There’s a certain gauche charm in seeing horror films shown on massive cinema screens. Perhaps it’s the gore, the scream queens, or the pure terror writ large in the eyes of victims caught in their final moments. Whatever it is, it’s a magic that has fascinated audiences for ages. But a casual fan of horror movies might be surprised to learn how many of their favorite films are novel adaptations. This is even truer in an age when easy access to guides on creating and self-publishing an e-book has allowed many authors to distribute stories which would otherwise have never been seen. Andy Wier and his indie novel and subsequent Hollywood blockbuster, The Martian, come to mind.
So aside from Night of the Living Dead, Martin, and It Follows, here are some of the best horror films adapted from novels:
Let the Right One In
This beautiful (if somewhat gloomy and cold) tale of meek, bullied 12-year-old Oskar who befriends the vampire who moves next door to him is one of the most invigorating and refreshing vampire tales in years. Let the Right One In is a haunting, romantic and somehow wistful story from the mind of Swedish writer Jon Ajvide Lindqvist, who wrote the novel in 2004. The film is as faithful an adaptation as they come, sublimely translating the tentative personality of the characters as they start to come to explore one another’s natures, the power that children sometimes yearn for, and the lengths that people will go to help someone they love.

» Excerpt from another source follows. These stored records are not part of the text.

-- ==== Sys2Proof/Machine/Ops.lean ====
section
/-! DEFINITION. The named operations over memory and registers, the changes of PSTATE.SM and PSTATE.ZA, and
taking an exception (20_memory.md, 10_state.md, 41_vector_registers_scalar_writes.md,
43_streaming_mode_and_za_enable.md R178, R179, 60_exceptions.md R320-R325). -/

namespace Sys2Proof.Machine

/-! Memory (20_memory.md R60-R67). -/

/-- The byte at an address, none where the address is not mapped (R60). -/
def Memory.byteAt : Memory → Nat → Option Byte
  | [], _ => none
  | c :: rest, a => if c.1 = a then some c.2 else Memory.byteAt rest a

/-- The byte at a mapped address. Callers check the whole request first (R60). -/
def Memory.byteD (m : Memory) (a : Nat) : Byte := (m.byteAt a).getD 0#8

/-- A memory with the byte at one address replaced or added, in canonical form. -/
def Memory.insert : Memory → Nat → Byte → Memory
  | [], a, b => [(a, b)]
  | c :: rest, a, b =>
    if a < c.1 then (a, b) :: c :: rest
    else if c.1 = a then (a, b) :: rest
    else c :: Memory.insert rest a b

/-- Every one of the n bytes from an address is mapped (R60). -/
def Memory.allMapped (m : Memory) (a : Nat) : Nat → Bool
  | 0 => true
  | n + 1 => m.allMapped a n && (m.byteAt (a + n)).isSome

/-- Some one of the n bytes from an address is mapped. -/
def Memory.someMapped (m : Memory) (a : Nat) : Nat → Bool
  | 0 => false
  | n + 1 => m.someMapped a n || (m.byteAt (a + n)).isSome

/-- A request of n bytes that the launch memory admits: every byte mapped, none at or above 2^64 (R60). -/
def Memory.admits (m : Memory) (a n : Nat) : Bool := decide (a + n ≤ 2 ^ 64) && m.allMapped a n

/-- `MemRead(a, n)` as an n-byte value, byte k at bits [8k+7:8k] (R60, R61). -/
def Memory.readLE (m : Memory) (a n : Nat) : BitVec (8 * n) :=
  buildElems (8 * n) 8 n (fun k => m.byteD (a + k))

/-- `MemWrite(a, n, v)`: the bytes in increasing address order (R60, R63). -/
def Memory.writeBytes (m : Memory) (a : Nat) : List Byte → Memory
  | [] => m
  | b :: bs => (m.insert a b).writeBytes (a + 1) bs

/-! General-purpose registers (10_state.md R33, 00_scope.md R8). -/

/-- `x[i]`. -/
def State.readX (s : State) (i : Fin 31) : DWord := s.x[i]

/-- `x[i] <- v`. -/
def State.writeX (s : State) (i : Fin 31) (v : DWord) : State := { s with x := s.x.set i v }

/-- `w[i]`: the low 32 bits of `x[i]`. -/
def State.readW (s : State) (i : Fin 31) : BitVec 32 := (s.readX i).setWidth 32

/-- `w[i] <- v`: the high 32 bits become zero. -/
def State.writeW (s : State) (i : Fin 31) (v : BitVec 32) : State := s.writeX i (v.setWidth 64)

/-- The number of a select register: W12 to W15. -/
def SelReg.num : SelReg → Fin 31
  | .w12 => 12
  | .w13 => 13
  | .w14 => 14
  | .w15 => 15

/-- The unsigned value of a select register (44_za_storage_and_tiles.md R192, R199). -/
def State.sel (s : State) (r : SelReg) : Nat := (s.readW (SelReg.num r)).toNat

/-- `Base(n)`: X0 to X30 or SP (47_named_instructions.md R282). -/
def State.base (s : State) : XnSP → DWord
  | .x n => s.readX n
  | .sp => s.sp

/-- A source register, the zero register reading zero. -/
def State.readXZ (s : State) : XnZR → DWord
  | .x n => s.readX n
  | .zr => 0#64

/-- A destination register, a write to the zero register being discarded. -/
def State.writeXZ (s : State) (r : XnZR) (v : DWord) : State :=
  match r with
  | .x n => s.writeX n v
  | .zr => s

/-! Vector and predicate registers: only the accessible bits are read and written (40_vector_lengths.md
R110; 00_scope.md R8). -/

/-- `Z[n]`: bits [VL-1:0]. -/
def State.readZ (s : State) (n : Fin 32) : VecReg := lowBits s.vlBits s.z[n]

/-- `Z[n] <- v`. -/
def State.writeZ (s : State) (n : Fin 32) (v : VecReg) : State :=
  { s with z := s.z.set n (mergeLow s.vlBits s.z[n] v) }

/-- `P[n]`: bits [PL-1:0]. -/
def State.readP (s : State) (n : Fin 16) : PredReg := lowBits s.plBits s.p[n]

/-- `P[n] <- v`. -/
def State.writeP (s : State) (n : Fin 16) (v : PredReg) : State :=
  { s with p := s.p.set n (mergeLow s.plBits s.p[n] v) }

/-- FFR: bits [PL-1:0]. -/
def State.readFFR (s : State) : PredReg := lowBits s.plBits s.ffr

/-- `FFR <- v`. -/
def State.writeFFR (s : State) (v : PredReg) : State := { s with ffr := mergeLow s.plBits s.ffr v }

/-- The governing predicate named by a 3-bit field: P0 to P7 (42_predication.md R158). -/
def governing (pg : Fin 8) : Fin 16 := ⟨pg.val, by omega⟩

/-- `V[n]`: the 128-bit SIMD&FP register, bits [127:0] of `Zn` (10_state.md R21). -/
def State.readV (s : State) (n : Fin 32) : BitVec 128 := s.z[n].setWidth 128

/-- The narrower views `Dn`, `Sn`, `Hn`, `Bn` (width 64, 32, 16, 8) and `Qn` (128): the low bits of Zn
(10_state.md R21, from general knowledge). -/
def State.readVView (s : State) (n : Fin 32) (w : Nat) : BitVec w := s.z[n].setWidth w

/-- `V[n] <- v`: bits [VL-1:128] become zero, inaccessible bits are not written
(41_vector_registers_scalar_writes.md R124). -/
def State.writeV (s : State) (n : Fin 32) (v : BitVec 128) : State := s.writeZ n (v.setWidth 2048)

/-- A write through a narrower view: the rest of the 128 bits become zero, then R124 applies (from general
knowledge). -/
def State.writeVView (s : State) (n : Fin 32) {w : Nat} (v : BitVec w) : State := s.writeV n (v.setWidth 128)

/-- `ScalarWriteGPR(d, r)`: an N-bit scalar result to a general-purpose register
(41_vector_registers_scalar_writes.md R125, R126). -/
def State.scalarWriteGPR (s : State) (d : Fin 31) {w : Nat} (r : BitVec w) : State := s.writeX d (r.setWidth 64)

/-- `ScalarWriteVec(d, r)`: an N-bit scalar result to element[0] of a vector register, bits [VL-1:N]
becoming zero (41_vector_registers_scalar_writes.md R125, R126). -/
def State.scalarWriteVec (s : State) (d : Fin 32) {w : Nat} (r : BitVec w) : State := s.writeZ d (r.setWidth 2048)

/-! ZA storage (44_za_storage_and_tiles.md R190). -/

/-- `ZA[k]`: array vector k, SVL bits; zero for a number outside the container. -/
def State.zaVec (s : State) (k : Nat) : VecReg :=
  if h : k < 256 then lowBits s.svlBits s.za[k] else 0#2048

/-- Every array vector k replaced by `f k` of its accessible bits; bits at and above SVL are not written. -/
def State.mapZA (s : State) (f : Nat → VecReg → VecReg) : State :=
  { s with za := Vector.ofFn fun k => mergeLow s.svlBits s.za[k] (f k.val (lowBits s.svlBits s.za[k])) }

/-- `ZA[k] <- v`. -/
def State.writeZAVec (s : State) (k : Nat) (v : VecReg) : State :=
  s.mapZA (fun i old => if i = k then v else old)

/-! Changes of PSTATE.SM and PSTATE.ZA. -/

/-- The value of FPSR after a change of PSTATE.SM (43_streaming_mode_and_za_enable.md R164). -/
def fpsrAfterModeChange : DWord := 0x000000000800009F#64

/-- `SetSM(v)` (43_streaming_mode_and_za_enable.md R162-R164, R178). -/
def State.setSM (s : State) (v : Bool) : State :=
  if v = s.pstateSM then s
  else { s with
    pstateSM := v
    z := Vector.replicate 32 0#2048
    p := Vector.replicate 16 0#256
    ffr := 0#256
    fpsr := fpsrAfterModeChange }

/-- `SetZA(v)` (43_streaming_mode_and_za_enable.md R174-R176, R179). When PSTATE.ZA becomes 0 the contents of ZA
storage and ZT0 are discarded: their containers become zero (10_state.md R38; notes/assumptions/31.md). -/
def State.setZA (s : State) (v : Bool) : State :=
  if v = s.pstateZA then s
  else if v then
    { s with
      pstateZA := true
      za := Vector.replicate 256 0#2048
      zt0 := if s.cfg.haveSME2 then 0#512 else s.zt0 }
  else { s with pstateZA := false, za := Vector.replicate 256 0#2048, zt0 := 0#512 }

/-- SVCR read as a 64-bit register: bit 0 is PSTATE.SM, bit 1 is PSTATE.ZA, the rest zero
(47_named_instructions.md R301, R302). -/
def State.svcr (s : State) : DWord := (BitVec.ofBool s.pstateZA ++ BitVec.ofBool s.pstateSM).setWidth 64

/-- A write of SVCR: bits 63:2 are ignored (47_named_instructions.md R301). -/
def State.writeSvcr (s : State) (v : DWord) : State := (s.setSM (v.getLsbD 0)).setZA (v.getLsbD 1)

/-! Exceptions and completion. -/

/-- The synchronous exceptions of this spec (60_exceptions.md R323). -/
inductive SyncException where
  /-- Undefined Instruction (R322). -/
  | undefinedInstr
  /-- The SME access trap (R325). -/
  | accessTrap
  /-- The SME illegal instruction exception with its reason (R320, R321). -/
  | smeIllegalInstr (reason : SmeReason)
  deriving DecidableEq, Repr

/-- Taking an exception: a terminal outcome `Fault(kind, info, pc)` with every piece of state as it was
before the instruction; nothing is saved, no handler runs, and there is no return
(60_exceptions.md R324, R326, R328; notes/assumptions/11.md). -/
def takeException (e : SyncException) (s : State) : Out :=
  match e with
  | .undefinedInstr => .fault (.undefinedInstruction s.pc)
  | .accessTrap => .fault (.smeAccessTrap s.pc)
  | .smeIllegalInstr r => .fault (.smeIllegal r s.pc)

/-- The reason code (SMTC) of a reason (60_exceptions.md R321). -/
def SmeReason.code : SmeReason → BitVec 3
  | .accessTrapped => 0b000#3
  | .smIsOne => 0b001#3
  | .smIsZero => 0b010#3
  | .zaIsZero => 0b011#3
  | .zt0Trapped => 0b100#3

/-- The exception class EC a fault is reported with, none where the model is stuck (60_exceptions.md R320,
R322, R323, from general knowledge). -/
def Fault.exceptionClass : Fault → Option (BitVec 6)
  | .undefinedInstruction _ => some 0x00#6
  | .smeAccessTrap _ => some 0x1D#6
  | .smeIllegal _ _ => some 0x1D#6
  | .outsideLaunchMemory _ => none
  | .fetchOutsideText _ => none

/-- The reason a fault records (60_exceptions.md R321, R323). -/
def Fault.reason : Fault → Option SmeReason
  | .undefinedInstruction _ => none
  | .smeAccessTrap _ => some .accessTrapped
  | .smeIllegal r _ => some r
  | .outsideLaunchMemory _ => none
  | .fetchOutsideText _ => none

/-- The last step of every instruction: `pc <- pc + 4`, refused where it would reach 2^64
(10_state.md R36, 47_named_instructions.md R281). -/
def complete (s : State) : Out :=
  if s.pc.toNat + 4 < 2 ^ 64 then .next { s with pc := s.pc + 4#64 } else .refused .pcWraps

/-- The next state of an outcome, if it is one. -/
def nextState : Out → Option State
  | .next s => some s
  | .fault _ => none
  | .refused _ => none

end Sys2Proof.Machine
end

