-- ==== Sys2Proof/Machine/Table.lean ====
section
/-! DEFINITION. The instructions on ZT0 that are legal whenever PSTATE.ZA is 1: LDR, STR and ZERO (table)
(47_named_instructions.md R287-R289). -/

namespace Sys2Proof.Machine

/-- The own effect of LDR (table) (R287). -/
def loadTable (r : XnSP) (s : State) : Out :=
  if !(s.baseAligned r) then .refused .misalignedBase
  else if !(s.mem.admits (s.base r).toNat 64) then .fault (.outsideLaunchMemory s.pc)
  else complete { s with zt0 := buildElems 512 8 64 (fun k => s.mem.byteD ((s.base r).toNat + k)) }

/-- The own effect of STR (table) (R288). -/
def storeTable (r : XnSP) (s : State) : Out :=
  if !(s.baseAligned r) then .refused .misalignedBase
  else storeBytes s (s.base r).toNat (leBytes s.zt0 64)

/-- LDR (table) (R287). -/
def execLdrTable (r : XnSP) (s : State) : Out := checked s.cfg.haveSME2 .k2 s (loadTable r s)

/-- STR (table) (R288). -/
def execStrTable (r : XnSP) (s : State) : Out := checked s.cfg.haveSME2 .k2 s (storeTable r s)

/-- ZERO (table) (R289). -/
def execZeroTable (s : State) : Out := checked s.cfg.haveSME2 .k2 s (complete { s with zt0 := 0#512 })

end Sys2Proof.Machine
end

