-- ==== Sys2Proof/Certificates/Slice0/Obligations.lean ====
section
/-! DEFINITION. The statements for the provers. Each docstring names the rule of spec/ it formalises, or says
that the statement is derived and from what. -/

open Sys2Proof Sys2Proof.Machine Sys2Proof.Safety

/-! Encoding. -/

/-- Decoding the bytes of a well-formed instruction gives the instruction back and leaves the bytes after it
(derived from the encoding lines of 47_named_instructions.md R284-R316, which are from general knowledge:
notes/assumptions/21.md). -/
def Obligations.DecodeAfterEncode : Prop :=
  ∀ (i : Instr) (rest : List Byte), i.wf = true → decode (encode i ++ rest) = .ok (i, rest)

/-- A word that decodes is the word of the instruction it decodes to, and that instruction is well-formed: no bit
of a word is dropped (derived, as the statement before it). -/
def Obligations.EncodeAfterDecode : Prop :=
  ∀ (w : IWord) (i : Instr), decodeWord w = .ok i → i.wf = true ∧ encodeWord i = w

/-- No word matches two rows of the opcode table, so decode order decides nothing; a word that matches a row
decodes to that row's instruction (derived from 30_encoding.md R81, whose encodings are from general knowledge:
notes/assumptions/21.md). -/
def Obligations.RowsAreDisjoint : Prop :=
  ∀ (w : IWord) (a b : Opc), a.matchesWord w = true →
    (b.matchesWord w = true → a = b) ∧ decodeWord w = .ok (a.build w)

/-- Words written out in 95_test_vectors.md section 3 decode to the instructions and fields given there, one for
each format; the words that section lists as matching no row are refused, the two reserved patterns of
30_encoding.md R88 under names of their own (derived, as the statement before it). -/
def Obligations.SpecWordsDecodeOrAreRefused : Prop :=
  decodeWord 0xE1000023#32 = .ok (.ldrArray { wv := .w12, offs := 3, base := .x 1 })
  ∧ decodeWord 0xE12023E0#32 = .ok (.strArray { wv := .w13, offs := 0, base := .sp })
  ∧ decodeWord 0xC0080011#32 = .ok (.zeroTiles 0x11#8)
  ∧ decodeWord 0xE11F8040#32 = .ok (.ldrTable (.x 2))
  ∧ decodeWord 0xC0480001#32 = .ok .zeroTable
  ∧ decodeWord 0xD503457F#32 = .ok .smstartZA
  ∧ decodeWord 0xD51B4243#32 = .ok (.msrSVCR (.x 3))
  ∧ decodeWord 0xE044C86F#32 = .ok (.ld1h
      { slice := { dir := .vertical, tile := 1, ws := .w14, offs := 7 }, pg := 2, base := .x 3, index := .x 4 })
  ∧ decodeWord 0xE0FFA8C8#32 = .ok (.st1d
      { slice := { dir := .vertical, tile := 4, ws := .w13, offs := 0 }, pg := 2, base := .x 6, index := .zr })
  ∧ decodeWord 0xC0820527#32 = .ok (.movaT2VS
      { slice := { dir := .horizontal, tile := 2, ws := .w12, offs := 1 }, pg := 1, z := 7 })
  ∧ decodeWord 0xC0C0E069#32 = .ok (.movaV2TD
      { slice := { dir := .vertical, tile := 4, ws := .w15, offs := 1 }, pg := 0, z := 3 })
  ∧ decodeWord 0x00000000#32 = .error .outsideTable
  ∧ decodeWord 0xD503201F#32 = .error .outsideTable
  ∧ decodeWord 0xD503417F#32 = .error .svcrMaskZero
  ∧ decodeWord 0xE1000010#32 = .error .outsideTable
  ∧ decodeWord 0xC0830000#32 = .error .movaUnallocated
  ∧ decodeWord 0xC0480000#32 = .error .outsideTable
  ∧ decodeWord 0xC0480003#32 = .error .outsideTable
  ∧ decodeWord 0xC0090000#32 = .error .outsideTable

/-! The step. -/

/-- When pc is a multiple of 4 and the four bytes of the program text there decode, the step is the instruction at
that very state: the step adds nothing around it (derived from 47_named_instructions.md R281 and
30_encoding.md R80). -/
def Obligations.StepRunsDecodedInstruction : Prop :=
  ∀ (s : State) (b0 b1 b2 b3 : Byte) (i : Instr) (rest : List Byte),
    s.pc.toNat % 4 = 0 →
    s.text.byteAt s.pc.toNat = some b0 → s.text.byteAt (s.pc.toNat + 1) = some b1 →
    s.text.byteAt (s.pc.toNat + 2) = some b2 → s.text.byteAt (s.pc.toNat + 3) = some b3 →
    decode (b0 :: b1 :: b2 :: b3 :: rest) = .ok (i, rest) →
    step s = exec i s

/-- Where nothing can be fetched the step is stuck, and where the word is no row it is refused: the step never goes
on without an instruction of the table (derived from 30_encoding.md R80, R88). -/
def Obligations.StepStopsWithoutInstruction : Prop :=
  ∀ s : State,
    ((s.pc.toNat % 4 ≠ 0 ∨ ∃ k < 4, s.text.byteAt (s.pc.toNat + k) = none) →
      step s = .fault (.fetchOutsideText s.pc))
    ∧ (∀ b0 b1 b2 b3 : Byte, s.pc.toNat % 4 = 0 →
        s.text.byteAt s.pc.toNat = some b0 → s.text.byteAt (s.pc.toNat + 1) = some b1 →
        s.text.byteAt (s.pc.toNat + 2) = some b2 → s.text.byteAt (s.pc.toNat + 3) = some b3 →
        (∀ o : Opc, o.matchesWord (wordOfBytes b0 b1 b2 b3) = false) →
        ∃ e, step s = .refused (.wordOutsideSpec e))

/-! What each instruction does: it completes, its result, and its frame. -/

/-- LDR (array vector): byte k of the selected array vector becomes the byte at address + k; every other array
vector, every other register and memory are unchanged (derived from 47_named_instructions.md R284, whose address
arithmetic is notes/assumptions/14.md). -/
def Obligations.LdrArrayLoadsSelectedVector : Prop :=
  ∀ (a : ArrayOperands) (s : State),
    SmeReady s → s.pstateZA = true → (s.base a.base).toNat % 16 = 0 → Mapped s.mem (s.arrayAddr a) s.svlB →
    ∃ t, exec (.ldrArray a) s = .next t
      ∧ t = { s with za := t.za, pc := s.pc + 4#64 }
      ∧ (∀ j < s.svlB, s.mem.byteAt (s.arrayAddr a + j) = some (zaByte t (s.selectVector a.wv a.offs.val) j))
      ∧ ∀ k < s.svlB, k ≠ s.selectVector a.wv a.offs.val → t.zaVec k = s.zaVec k

/-- STR (array vector): byte k of the selected array vector goes to address + k; every other byte of memory and
every register are unchanged (derived from 47_named_instructions.md R285, as the statement before it). -/
def Obligations.StrArrayStoresSelectedVector : Prop :=
  ∀ (a : ArrayOperands) (s : State),
    SmeReady s → s.pstateZA = true → (s.base a.base).toNat % 16 = 0 → Mapped s.mem (s.arrayAddr a) s.svlB →
    NoText s.text (s.arrayAddr a) s.svlB →
    ∃ t, exec (.strArray a) s = .next t
      ∧ t = { s with mem := t.mem, pc := s.pc + 4#64 }
      ∧ (∀ j < s.svlB, t.mem.byteAt (s.arrayAddr a + j) = some (zaByte s (s.selectVector a.wv a.offs.val) j))
      ∧ ∀ x, ¬ InRange (s.arrayAddr a) s.svlB x → t.mem.byteAt x = s.mem.byteAt x

/-- ZERO (tiles): array vector k becomes zero where bit k mod 8 of the mask is set, every other array vector, every
other register and memory are unchanged (derived from 47_named_instructions.md R286). -/
def Obligations.ZeroTilesZeroesMaskedVectors : Prop :=
  ∀ (mask : BitVec 8) (s : State), SmeReady s → s.pstateZA = true →
    ∃ t, exec (.zeroTiles mask) s = .next t
      ∧ t = { s with za := t.za, pc := s.pc + 4#64 }
      ∧ ∀ k < s.svlB, t.zaVec k = if mask.getLsbD (k % 8) = true then 0#2048 else s.zaVec k

/-- ZERO (tiles) with the mask of one tile of 8, 16, 32 or 64-bit elements zeroes every slice of that tile, in
both directions, and no byte of another tile of that size (derived from 47_named_instructions.md R286 and
44_za_storage_and_tiles.md R207). -/
def Obligations.ZeroTilesAliasZeroesTile : Prop :=
  ∀ (mask : BitVec 8) (s : State) (es : ESize) (t : Nat),
    SmeReady s → s.pstateZA = true → es ≠ .q → t < es.bytes →
    (∀ i < 8, mask.getLsbD i = decide (i % es.bytes = t)) →
    ∃ u, exec (.zeroTiles mask) s = .next u
      ∧ (∀ dir, ∀ n < s.tileDim es, u.readSlice dir t n es = 0#2048)
      ∧ ∀ dir, ∀ t' < es.bytes, t' ≠ t → ∀ n < s.tileDim es, u.readSlice dir t' n es = s.readSlice dir t' n es

/-- LDR (table): byte k of ZT0 becomes the byte at the base + k, so table entry i is the little-endian word at
base + 4i; every other register and memory are unchanged (derived from 47_named_instructions.md R287). -/
def Obligations.LdrTableLoadsZT0 : Prop :=
  ∀ (r : XnSP) (s : State),
    Sme2Ready s → s.pstateZA = true → (s.base r).toNat % 16 = 0 → Mapped s.mem (s.base r).toNat 64 →
    ∃ t, exec (.ldrTable r) s = .next t
      ∧ t = { s with zt0 := t.zt0, pc := s.pc + 4#64 }
      ∧ (∀ k < 64, s.mem.byteAt ((s.base r).toNat + k) = some (elem t.zt0 k 8))
      ∧ ∀ i < 16, tableEntry t.zt0 i = s.mem.readLE ((s.base r).toNat + 4 * i) 4

/-- STR (table): byte k of ZT0 goes to the base + k; every other byte of memory and every register are unchanged
(derived from 47_named_instructions.md R288). -/
def Obligations.StrTableStoresZT0 : Prop :=
  ∀ (r : XnSP) (s : State),
    Sme2Ready s → s.pstateZA = true → (s.base r).toNat % 16 = 0 → Mapped s.mem (s.base r).toNat 64 →
    NoText s.text (s.base r).toNat 64 →
    ∃ t, exec (.strTable r) s = .next t
      ∧ t = { s with mem := t.mem, pc := s.pc + 4#64 }
      ∧ (∀ k < 64, t.mem.byteAt ((s.base r).toNat + k) = some (elem s.zt0 k 8))
      ∧ ∀ x, ¬ InRange (s.base r).toNat 64 x → t.mem.byteAt x = s.mem.byteAt x

/-- ZERO (table): every table entry becomes zero, nothing else changes (derived from
47_named_instructions.md R289). -/
def Obligations.ZeroTableClearsZT0 : Prop :=
  ∀ s : State, Sme2Ready s → s.pstateZA = true →
    ∃ t, exec .zeroTable s = .next t
      ∧ t = { s with zt0 := t.zt0, pc := s.pc + 4#64 }
      ∧ ∀ i < 16, tableEntry t.zt0 i = 0#32
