/-! A change of PSTATE.ZA. -/

@[simp] theorem setZA_cfg (s : State) (v : Bool) :
    (s.setZA v).cfg = s.cfg := by unfold State.setZA; split <;> (try split) <;> rfl
@[simp] theorem setZA_el (s : State) (v : Bool) :
    (s.setZA v).el = s.el := by unfold State.setZA; split <;> (try split) <;> rfl
@[simp] theorem setZA_sec (s : State) (v : Bool) :
    (s.setZA v).sec = s.sec := by unfold State.setZA; split <;> (try split) <;> rfl
@[simp] theorem setZA_x (s : State) (v : Bool) :
    (s.setZA v).x = s.x := by unfold State.setZA; split <;> (try split) <;> rfl
@[simp] theorem setZA_sp (s : State) (v : Bool) :
    (s.setZA v).sp = s.sp := by unfold State.setZA; split <;> (try split) <;> rfl
@[simp] theorem setZA_pc (s : State) (v : Bool) :
    (s.setZA v).pc = s.pc := by unfold State.setZA; split <;> (try split) <;> rfl
@[simp] theorem setZA_nzcv (s : State) (v : Bool) :
    (s.setZA v).nzcv = s.nzcv := by unfold State.setZA; split <;> (try split) <;> rfl
@[simp] theorem setZA_z (s : State) (v : Bool) :
    (s.setZA v).z = s.z := by unfold State.setZA; split <;> (try split) <;> rfl
@[simp] theorem setZA_p (s : State) (v : Bool) :
    (s.setZA v).p = s.p := by unfold State.setZA; split <;> (try split) <;> rfl
@[simp] theorem setZA_ffr (s : State) (v : Bool) :
    (s.setZA v).ffr = s.ffr := by unfold State.setZA; split <;> (try split) <;> rfl
@[simp] theorem setZA_fpsr (s : State) (v : Bool) :
    (s.setZA v).fpsr = s.fpsr := by unfold State.setZA; split <;> (try split) <;> rfl
@[simp] theorem setZA_pstateSM (s : State) (v : Bool) :
    (s.setZA v).pstateSM = s.pstateSM := by unfold State.setZA; split <;> (try split) <;> rfl
@[simp] theorem setZA_smcrLen (s : State) (v : Bool) :
    (s.setZA v).smcrLen = s.smcrLen := by unfold State.setZA; split <;> (try split) <;> rfl
@[simp] theorem setZA_zcrLen (s : State) (v : Bool) :
    (s.setZA v).zcrLen = s.zcrLen := by unfold State.setZA; split <;> (try split) <;> rfl
@[simp] theorem setZA_mem (s : State) (v : Bool) :
    (s.setZA v).mem = s.mem := by unfold State.setZA; split <;> (try split) <;> rfl
@[simp] theorem setZA_text (s : State) (v : Bool) :
    (s.setZA v).text = s.text := by unfold State.setZA; split <;> (try split) <;> rfl
@[simp] theorem setZA_draws (s : State) (v : Bool) :
    (s.setZA v).draws = s.draws := by unfold State.setZA; split <;> (try split) <;> rfl
@[simp] theorem setZA_svl (s : State) (v : Bool) :
    (s.setZA v).svl = s.svl := by unfold State.setZA; split <;> (try split) <;> rfl
@[simp] theorem setZA_nsvl (s : State) (v : Bool) :
    (s.setZA v).nsvl = s.nsvl := by unfold State.setZA; split <;> (try split) <;> rfl
@[simp] theorem setZA_svlB (s : State) (v : Bool) :
    (s.setZA v).svlB = s.svlB := by unfold State.setZA; split <;> (try split) <;> rfl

One of the more unsettling horror stories out there, Hellraiser is a cult classic that needs no introduction. The name Frank Cotton instantly brings to mind a flayed body in its entirety, and one can’t help but link Cenobites with the image of many threaded hooks. The film’s origins are that of a novella penned by the director and writer of the film itself. It’s called the Hellbound Heart and but for a character’s role being switched, what you read is what you see on the screen.
We had to include a Stephen King story in here somewhere, right? And while it might not be the Shining (that’s a little bit too obvious), Salem’s Lot is a terrifying glimpse into the secrets residing behind the picket fences and manicured lawns of small town America. The novel took the world by storm in 1975 before being adapted for the screen in 1979 and again in 2004.
Before Christian Bale was dropping chainsaws down stairwells onto prostitutes or murdering rival yuppies in a fit of jealous rage, his character found his not-so-humble origins in Bret Easton’s novel of the same name. And while the book might be slightly more violent and feature longer lists of brand names (there are a lot), it’s still essentially the same telling of a satire surrealist story concerning a young urban psychopath obsessed with image and vanity.